[Exercise directions]:
Starting at the first line of the data below, retype every line up to and including the one containing "def maskIn (x".

[Extracted data]:
※ ※ ※

-- ==== Sys2Proof/Machine/Vector.lean ====
section
/-! DEFINITION. The vector unit: the instructions of class 3 (R170 to R197). -/

namespace Sys2Proof.Machine

/-! ### Elements (R172, R175, R178) -/

/-- Bits of an integer type, and whether it is signed: i32 6, n32 7, i16 8, n16 9, i8 10, n8 11. -/
def intW (ty : Nat) : Nat := if ty < 8 then 32 else if ty < 10 then 16 else 8
def intSigned (ty : Nat) : Bool := ty % 2 == 0
def isF (ty : Nat) : Bool := ty < 3

def intLo (ty : Nat) : Int := if intSigned ty then -(2 ^ (intW ty - 1) : Nat) else 0
def intHi (ty : Nat) : Int := if intSigned ty then (2 ^ (intW ty - 1) : Nat) - 1 else (2 ^ intW ty : Nat) - 1

/-- A lane read as an F type, and as an I type. -/
def elemF (ty : Nat) (x : BitVec 32) : FV := .ofBits (fmtOf ty) x.toNat
def elemI (ty : Nat) (x : BitVec 32) : Int :=
  let b := BitVec.ofNat (intW ty) x.toNat
  if intSigned ty then b.toInt else b.toNat

/-- The whole lane that an element of an I type writes: the low bits, filled by R172. -/
def laneI (ty : Nat) (i : Int) : BitVec 32 :=
  let b := BitVec.ofInt (intW ty) i
  if intSigned ty then b.signExtend 32 else b.setWidth 32

/-- The whole lane that an element of an F type writes. -/
def laneF (ty mode r : Nat) (v : FV) : BitVec 32 := BitVec.ofNat 32 (v.round (fmtOf ty) mode r)

/-- SAT to the range of an I type. -/
def clampI (ty : Nat) (i : Int) : Int := max (intLo ty) (min (intHi ty) i)

/-- The integer result reduced, or clamped with sat (R181, R183). -/
def intRes (ty : Nat) (sat : Bool) (i : Int) : BitVec 32 := laneI ty (if sat then clampI ty i else i)

/-- What a masked lane-by-lane instruction reads (R174, R175). -/
structure VIn where
  a : BitVec 2048 := 0
  b : BitVec 2048 := 0
  c : BitVec 2048 := 0
  m : BitVec 64 := BitVec.allOnes 64
  deriving DecidableEq, Repr

def VIn.la (v : VIn) (i : Nat) : BitVec 32 := lane v.a i
def VIn.lb (v : VIn) (i : Nat) : BitVec 32 := lane v.b i
def VIn.lc (v : VIn) (i : Nat) : BitVec 32 := lane v.c i

/-- The enabling mask: all lanes when mask enable is 0. -/
def maskIn (x : FmtV) : M (BitVec 64) :=
  if x.me then readM x.mask.toNat else pure (BitVec.allOnes 64)

/-- Reads va, vb (a register, or a scalar in every lane), vc and the mask; the destination is checked
for a pending result before the instruction waits on a scalar (R108, R335). -/
def vin (x : FmtV) (useA useB useC : Bool) (dst : Option Nat) : M VIn := do
  match dst with
  | some r => checkPend r
  | none => pure ()
  let a ← if useA then readV x.va else pure 0
  let b ← if useB && !x.sc then readV x.vb else pure 0
  let c ← if useC then readV x.vc else pure 0
  let m ← maskIn x
  if useB && x.sc then
    let s ← src x.vb
    return { a, b := ofLanes (List.replicate 64 (s.setWidth 32)), c, m }
  return { a, b, c, m }

/-- Lane by lane: `f i` is lane i of the result; masked lanes are kept (R174). -/
def vmap (x : FmtV) (wmin : Nat) (m : BitVec 64) (f : Nat → BitVec 32) : M Unit :=
  result wmin x.vd.toNat (ofLanes ((List.range 64).map f))
    (if x.me then laneBits m else BitVec.allOnes 2048)

/-- A result of an F type per lane, rounded once under the mode in effect, with one draw per lane. -/
def vmapF (x : FmtV) (ty wmin : Nat) (m : BitVec 64) (f : Nat → FV) : M Unit := do
  let mode ← modeOf x.rnd.toNat
  let rs ← draws mode 64
  vmap x wmin m fun i => laneF ty mode (rs.getD i 0) (f i)




/-- VADD, VSUB, VMUL (R181). -/
def varith (x : FmtV) (f : FV → FV → FV) (g : Int → Int → Int) : M Unit := do
  let v ← vin x true true false (some x.vd.toNat)
  if isF x.ty.toNat then
    vmapF x x.ty.toNat 1 v.m fun i => f (elemF x.ty.toNat (v.la i)) (elemF x.ty.toNat (v.lb i))
  else
    vmap x 1 v.m fun i => intRes x.ty.toNat (x.op.getLsbD 0)
      (g (elemI x.ty.toNat (v.la i)) (elemI x.ty.toNat (v.lb i)))

/-- VADD (R181). -/
def execVadd (x : FmtV) (s : State) : Host.Outcome State Fault Refusal :=
  s.instr x.e x.w (varith x FV.add (· + ·))

/-- VSUB (R181). -/
def execVsub (x : FmtV) (s : State) : Host.Outcome State Fault Refusal :=
  s.instr x.e x.w (varith x FV.sub (· - ·))

/-- VMUL (R181). -/
def execVmul (x : FmtV) (s : State) : Host.Outcome State Fault Refusal :=
  s.instr x.e x.w (varith x FV.mul (· * ·))

/-- VFMA, VFMS, VFNMA (R182). -/
def vfused (x : FmtV) (f : FV → FV → FV → FV) : M Unit := do
  let v ← vin x true true true (some x.vd.toNat)
  let ty := x.ty.toNat
  vmapF x ty 2 v.m fun i => f (elemF ty (v.la i)) (elemF ty (v.lb i)) (elemF ty (v.lc i))

/-- VFMA (R182). -/
def execVfma (x : FmtV) (s : State) : Host.Outcome State Fault Refusal :=
  s.instr x.e x.w (vfused x fun a b c => (a.mul b).add c)

/-- VFMS (R182). -/
def execVfms (x : FmtV) (s : State) : Host.Outcome State Fault Refusal :=
  s.instr x.e x.w (vfused x fun a b c => (a.mul b).sub c)

/-- VFNMA (R182). -/
def execVfnma (x : FmtV) (s : State) : Host.Outcome State Fault Refusal :=
  s.instr x.e x.w (vfused x fun a b c => (a.mul b).neg.add c)

/-- a below b, with −0 below +0 (R168, R181). -/
def FV.below (a b : FV) : Bool := a.lt b || (!b.lt a && a.isNeg && !b.isNeg)

/-- The lane of the lesser or greater element (R181): a NaN gives the canonical NaN. -/
def minmaxLane (ty : Nat) (greater : Bool) (a b : BitVec 32) : BitVec 32 :=
  if isF ty then
    let x := elemF ty a
    let y := elemF ty b
    if x.isNan || y.isNan then laneF ty 0 0 .nan
    else laneF ty 0 0 (if x.below y != greater then x else y)
  else
    let x := elemI ty a
    let y := elemI ty b
    laneI ty (if decide (x < y) != greater then x else y)

/-- VMIN (R181). -/
def execVmin (x : FmtV) (s : State) : Host.Outcome State Fault Refusal :=
  s.instr x.e x.w do
    let v ← vin x true true false (some x.vd.toNat)
    vmap x 1 v.m fun i => minmaxLane x.ty.toNat false (v.la i) (v.lb i)

/-- VMAX (R181). -/
def execVmax (x : FmtV) (s : State) : Host.Outcome State Fault Refusal :=
  s.instr x.e x.w do
    let v ← vin x true true false (some x.vd.toNat)
    vmap x 1 v.m fun i => minmaxLane x.ty.toNat true (v.la i) (v.lb i)

/-- VABS and VNEG (R183). -/
def vsign (x : FmtV) (f : FV → FV) (g : Int → Int) : M Unit := do
  let v ← vin x true false false (some x.vd.toNat)
  let ty := x.ty.toNat
  vmap x 0 v.m fun i =>
    if isF ty then laneF ty 0 0 (f (elemF ty (v.la i)))
    else intRes ty (x.op.getLsbD 0) (g (elemI ty (v.la i)))

/-- VABS (R183). -/
def execVabs (x : FmtV) (s : State) : Host.Outcome State Fault Refusal :=
  s.instr x.e x.w (vsign x FV.abs fun i => i.natAbs)

/-- VNEG (R183). -/
def execVneg (x : FmtV) (s : State) : Host.Outcome State Fault Refusal :=
  s.instr x.e x.w (vsign x FV.neg fun i => -i)

/-- VDIV (R184). -/
def execVdiv (x : FmtV) (s : State) : Host.Outcome State Fault Refusal :=
  s.instr x.e x.w do
    let v ← vin x true true false (some x.vd.toNat)
    vmapF x x.ty.toNat 5 v.m fun i => (elemF x.ty.toNat (v.la i)).div (elemF x.ty.toNat (v.lb i))

/-- VSQRT (R184). -/
def execVsqrt (x : FmtV) (s : State) : Host.Outcome State Fault Refusal :=
  s.instr x.e x.w do
    let v ← vin x true false false (some x.vd.toNat)
    vmapF x x.ty.toNat 5 v.m fun i => (elemF x.ty.toNat (v.la i)).sqrt

/-- VRSQ to VTANH (R185): the f32 approximation, rounded to the type. -/
def vapprox (x : FmtV) (op : Nat) : M Unit := do
  let v ← vin x true false false (some x.vd.toNat)
  let ty := x.ty.toNat
  let q := fun i => approx op (if ty = 0 then v.la i else toF32 0 0 (elemF ty (v.la i)))
  if ty = 0 then vmap x 3 v.m q else vmapF x ty 3 v.m fun i => f32 (q i)

/-- VRSQ (R185). -/
def execVrsq (x : FmtV) (s : State) : Host.Outcome State Fault Refusal := s.instr x.e x.w (vapprox x 0)

/-- VRCP (R185). -/
def execVrcp (x : FmtV) (s : State) : Host.Outcome State Fault Refusal := s.instr x.e x.w (vapprox x 1)

/-- VEXP2 (R185). -/
def execVexp2 (x : FmtV) (s : State) : Host.Outcome State Fault Refusal := s.instr x.e x.w (vapprox x 2)

/-- VLOG2 (R185). -/
def execVlog2 (x : FmtV) (s : State) : Host.Outcome State Fault Refusal := s.instr x.e x.w (vapprox x 3)

/-- VTANH (R185). -/
def execVtanh (x : FmtV) (s : State) : Host.Outcome State Fault Refusal := s.instr x.e x.w (vapprox x 4)

/-- The untyped lane operations (R186). -/
def vbits (x : FmtV) (wmin : Nat) (f : BitVec 32 → BitVec 32 → BitVec 32) : M Unit := do
  let v ← vin x true true false (some x.vd.toNat)
  vmap x wmin v.m fun i => f (v.la i) (v.lb i)

/-- VAND (R186). -/
def execVand (x : FmtV) (s : State) : Host.Outcome State Fault Refusal :=
  s.instr x.e x.w (vbits x 0 (· &&& ·))

/-- VOR (R186). -/
def execVor (x : FmtV) (s : State) : Host.Outcome State Fault Refusal :=
  s.instr x.e x.w (vbits x 0 (· ||| ·))

/-- VXOR (R186). -/
def execVxor (x : FmtV) (s : State) : Host.Outcome State Fault Refusal :=
  s.instr x.e x.w (vbits x 0 (· ^^^ ·))

/-- VSHL (R186). -/
def execVshl (x : FmtV) (s : State) : Host.Outcome State Fault Refusal :=
  s.instr x.e x.w (vbits x 0 fun a b => a <<< fld b 0 5)

/-- VSHR (R186). -/
def execVshr (x : FmtV) (s : State) : Host.Outcome State Fault Refusal :=
  s.instr x.e x.w (vbits x 0 fun a b => a >>> fld b 0 5)

/-- VSAR (R186). -/
def execVsar (x : FmtV) (s : State) : Host.Outcome State Fault Refusal :=
  s.instr x.e x.w (vbits x 0 fun a b => a.sshiftRight (fld b 0 5))

/-- The mask of the lanes for which `f` holds. -/
def maskOf (f : Nat → Bool) : BitVec 64 :=
  (List.range 64).foldl (fun a i => if f i then a ||| BitVec.ofNat 64 (2 ^ i) else a) 0

/-- A mask result: bit i of the enabling mask governs bit i (R174). -/
def maskRes (x : FmtV) (wmin : Nat) (m r : BitVec 64) : M Unit :=
  result wmin (16 + x.vd.toNat) (r.setWidth 2048)
    ((if x.me then m else BitVec.allOnes 64).setWidth 2048)

/-- VCMP's condition per lane (R187): a NaN makes only ne and always true. -/
def cmpLane (ty c : Nat) (a b : BitVec 32) : Bool :=
  if isF ty then
    let x := elemF ty a
    let y := elemF ty b
    if x.isNan || y.isNan then c == 1 || c == 6 else condOf c (x.eq y) (x.lt y)
  else condOf c (elemI ty a == elemI ty b) (decide (elemI ty a < elemI ty b))

/-- VCMP (R187). -/
def execVcmp (x : FmtV) (s : State) : Host.Outcome State Fault Refusal :=
  s.instr x.e x.w do
    let v ← vin x true true false (some (16 + x.vd.toNat))
    maskRes x 1 v.m (maskOf fun i => cmpLane x.ty.toNat (fld x.op 0 3) (v.la i) (v.lb i))

/-- VSEL (R188). -/
def execVsel (x : FmtV) (s : State) : Host.Outcome State Fault Refusal :=
  s.instr x.e x.w do
    let sel ← readM (fld x.op 0 2)
    let v ← vin x true true false (some x.vd.toNat)
    vmap x 0 v.m fun i => if sel.getLsbD i then v.la i else v.lb i

/-- The function of VMSK (R188). -/
def mskFn (fn : Nat) (a b : BitVec 64) : BitVec 64 :=
  match fn with
  | 0 => a &&& b
  | 1 => a ||| b
  | 2 => a ^^^ b
  | 3 => a &&& ~~~b
  | 4 => ~~~a
  | _ => b

/-- VMSK (R188). -/
def execVmsk (x : FmtV) (s : State) : Host.Outcome State Fault Refusal :=
  s.instr x.e x.w do
    let fn := fld x.op 0 3
    checkPend (16 + x.vd.toNat)
    let a ← if fn = 5 then pure 0 else readM x.va.toNat
    let b ← if fn = 4 || x.sc then pure 0 else readM x.vb.toNat
    let m ← maskIn x
    let b ← if fn ≠ 4 && x.sc then src x.vb else pure b
    maskRes x 0 m (mskFn fn a b)

/-- VCNT (R189). -/
def execVcnt (x : FmtV) (s : State) : Host.Outcome State Fault Refusal :=
  s.instr x.e x.w do
    let v ← vin x true false false (some x.vd.toNat)
    vmap x 1 v.m fun i =>
      BitVec.ofNat 32 (if x.op.getLsbD 0 then clzOf (v.la i) else popOf (v.la i))

/-- Whether a VCVT draws (R190): between F and I, to a narrower F type, or between bf16 and f16. -/
def cvtRounds (fromTy toTy : Nat) : Bool :=
  (isF fromTy != isF toTy) || (isF fromTy && isF toTy && toTy != 0 && fromTy != toTy)

/-- One lane of VCVT (R156, R157, R190): a wider I type takes the element sign- or zero-extended as its source type
says; one of the same width saturates, as a narrower one does (log 39). -/
def cvtLane (fromTy toTy mode r : Nat) (a : BitVec 32) : BitVec 32 :=
  if isF fromTy then
    if isF toTy then laneF toTy mode r (elemF fromTy a)
    else laneI toTy ((elemF fromTy a).toInt mode r (intLo toTy) (intHi toTy))
  else if isF toTy then laneF toTy mode r (FV.ofInt (elemI fromTy a))
  else if intW fromTy < intW toTy then laneI toTy (elemI fromTy a)
  else laneI toTy (clampI toTy (elemI fromTy a))

/-- VCVT (R190). -/
def execVcvt (x : FmtV) (s : State) : Host.Outcome State Fault Refusal :=
  s.instr x.e x.w do
    let v ← vin x true false false (some x.vd.toNat)
    let fromTy := x.from0.toNat
    let mode ← modeOf x.rnd.toNat
    let rs ← if cvtRounds fromTy x.ty.toNat then draws mode 64 else pure []
    vmap x 2 v.m fun i => cvtLane fromTy x.ty.toNat mode (rs.getD i 0) (v.la i)

/-- σ of VQNT and VDQT: Src(g)[31:0], or 1.0 without scl (R191). -/
def sigmaIn (x : FmtV) : M FV := do
  if x.scl then return f32 ((← src x.vc).setWidth 32) else return .fin false 1 1

/-- VQNT (R191). -/
def execVqnt (x : FmtV) (s : State) : Host.Outcome State Fault Refusal :=
  s.instr x.e x.w do
    checkPend x.vd.toNat
    let a ← readV x.va
    let sg ← sigmaIn x
    let ty := x.ty.toNat
    let mode ← modeOf x.rnd.toNat
    let rs ← draws mode 64
    let bb := sgBytes ty
    let blk := fun k => sgQuant ty mode
      ((List.range 16).map fun p => (elemF x.from4.toNat (lane a (16 * k + p))).div sg)
      ((rs.drop (16 * k)).take 16)
    let bits := ((List.range 4).map fun k => blk k * 2 ^ (8 * bb * k)).sum
    let at_ := 8 * (x.part * 4 * bb)
    result 3 x.vd.toNat (BitVec.ofNat 2048 bits <<< at_)
      (BitVec.ofNat 2048 (2 ^ (8 * 4 * bb) - 1) <<< at_)

/-- VDQT (R192). -/
def execVdqt (x : FmtV) (s : State) : Host.Outcome State Fault Refusal :=
  s.instr x.e x.w do
    let v ← vin x true false false (some x.vd.toNat)
    let sg ← sigmaIn x
    let fmt := x.from4.toNat
    let bb := sgBytes fmt
    vmapF x x.ty.toNat 2 v.m fun i =>
      let b := (v.a.extractLsb' (8 * (x.part * 4 * bb + i / 16 * bb)) (8 * bb)).toNat
      sg.mul (sgElem fmt b (i % 16))

/-- VBCST (R193). -/
def execVbcst (x : FmtV) (s : State) : Host.Outcome State Fault Refusal :=
  s.instr x.e x.w do
    let sub1 := x.op.getLsbD 0
    let v ← vin x sub1 false false (some x.vd.toNat)
    let g ← if sub1 then pure 0 else src x.vc
    let r := if sub1 then v.la x.lane else g.setWidth 32
    vmap x 0 v.m fun _ => r

/-- VMOVG (R193): sub 0 and 2 fill gD before the slot's next issue cycle; sub 1 writes one lane. -/
def execVmovg (x : FmtV) (s : State) : Host.Outcome State Fault Refusal :=
  s.instr x.e x.w do
    match x.sub2 with
    | 0 =>
      let a ← readV x.va
      waitDst x.vd
      write x.vd (extend 4 (x.op.getLsbD 2) (lane a x.lane).toNat)
    | 1 =>
      checkPend x.vd.toNat
      let g ← src x.vc
      result 0 x.vd.toNat ((g.setWidth 32).setWidth 2048 <<< (32 * x.lane))
        ((BitVec.allOnes 32).setWidth 2048 <<< (32 * x.lane))
    | _ =>
      let m ← readM x.va.toNat
      waitDst x.vd
      write x.vd m

/-- VIOTA (R194). -/
def execViota (x : FmtV) (s : State) : Host.Outcome State Fault Refusal :=
  s.instr x.e x.w do
    let v ← vin x false false false (some x.vd.toNat)
    let g ← src x.vc
    vmap x 0 v.m fun i => (g + word (i * fld x.op 0 8)).setWidth 32

/-- VPERM (R194). -/
def execVperm (x : FmtV) (s : State) : Host.Outcome State Fault Refusal :=
  s.instr x.e x.w (do
    let v ← vin x true true false (some x.vd.toNat)
    vmap x 1 v.m fun i => v.la (fld (v.lb i) 0 6))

※ ※ ※

[Answer to this exercise]:
-- ==== Sys2Proof/Machine/Vector.lean ====
section
/-! DEFINITION. The vector unit: the instructions of class 3 (R170 to R197). -/

namespace Sys2Proof.Machine

/-! ### Elements (R172, R175, R178) -/

/-- Bits of an integer type, and whether it is signed: i32 6, n32 7, i16 8, n16 9, i8 10, n8 11. -/
def intW (ty : Nat) : Nat := if ty < 8 then 32 else if ty < 10 then 16 else 8
def intSigned (ty : Nat) : Bool := ty % 2 == 0
def isF (ty : Nat) : Bool := ty < 3

def intLo (ty : Nat) : Int := if intSigned ty then -(2 ^ (intW ty - 1) : Nat) else 0
def intHi (ty : Nat) : Int := if intSigned ty then (2 ^ (intW ty - 1) : Nat) - 1 else (2 ^ intW ty : Nat) - 1

/-- A lane read as an F type, and as an I type. -/
def elemF (ty : Nat) (x : BitVec 32) : FV := .ofBits (fmtOf ty) x.toNat
def elemI (ty : Nat) (x : BitVec 32) : Int :=
  let b := BitVec.ofNat (intW ty) x.toNat
  if intSigned ty then b.toInt else b.toNat

/-- The whole lane that an element of an I type writes: the low bits, filled by R172. -/
def laneI (ty : Nat) (i : Int) : BitVec 32 :=
  let b := BitVec.ofInt (intW ty) i
  if intSigned ty then b.signExtend 32 else b.setWidth 32

/-- The whole lane that an element of an F type writes. -/
def laneF (ty mode r : Nat) (v : FV) : BitVec 32 := BitVec.ofNat 32 (v.round (fmtOf ty) mode r)

/-- SAT to the range of an I type. -/
def clampI (ty : Nat) (i : Int) : Int := max (intLo ty) (min (intHi ty) i)

/-- The integer result reduced, or clamped with sat (R181, R183). -/
def intRes (ty : Nat) (sat : Bool) (i : Int) : BitVec 32 := laneI ty (if sat then clampI ty i else i)

/-- What a masked lane-by-lane instruction reads (R174, R175). -/
structure VIn where
  a : BitVec 2048 := 0
  b : BitVec 2048 := 0
  c : BitVec 2048 := 0
  m : BitVec 64 := BitVec.allOnes 64
  deriving DecidableEq, Repr

def VIn.la (v : VIn) (i : Nat) : BitVec 32 := lane v.a i
def VIn.lb (v : VIn) (i : Nat) : BitVec 32 := lane v.b i
def VIn.lc (v : VIn) (i : Nat) : BitVec 32 := lane v.c i

/-- The enabling mask: all lanes when mask enable is 0. -/
def maskIn (x : FmtV) : M (BitVec 64) :=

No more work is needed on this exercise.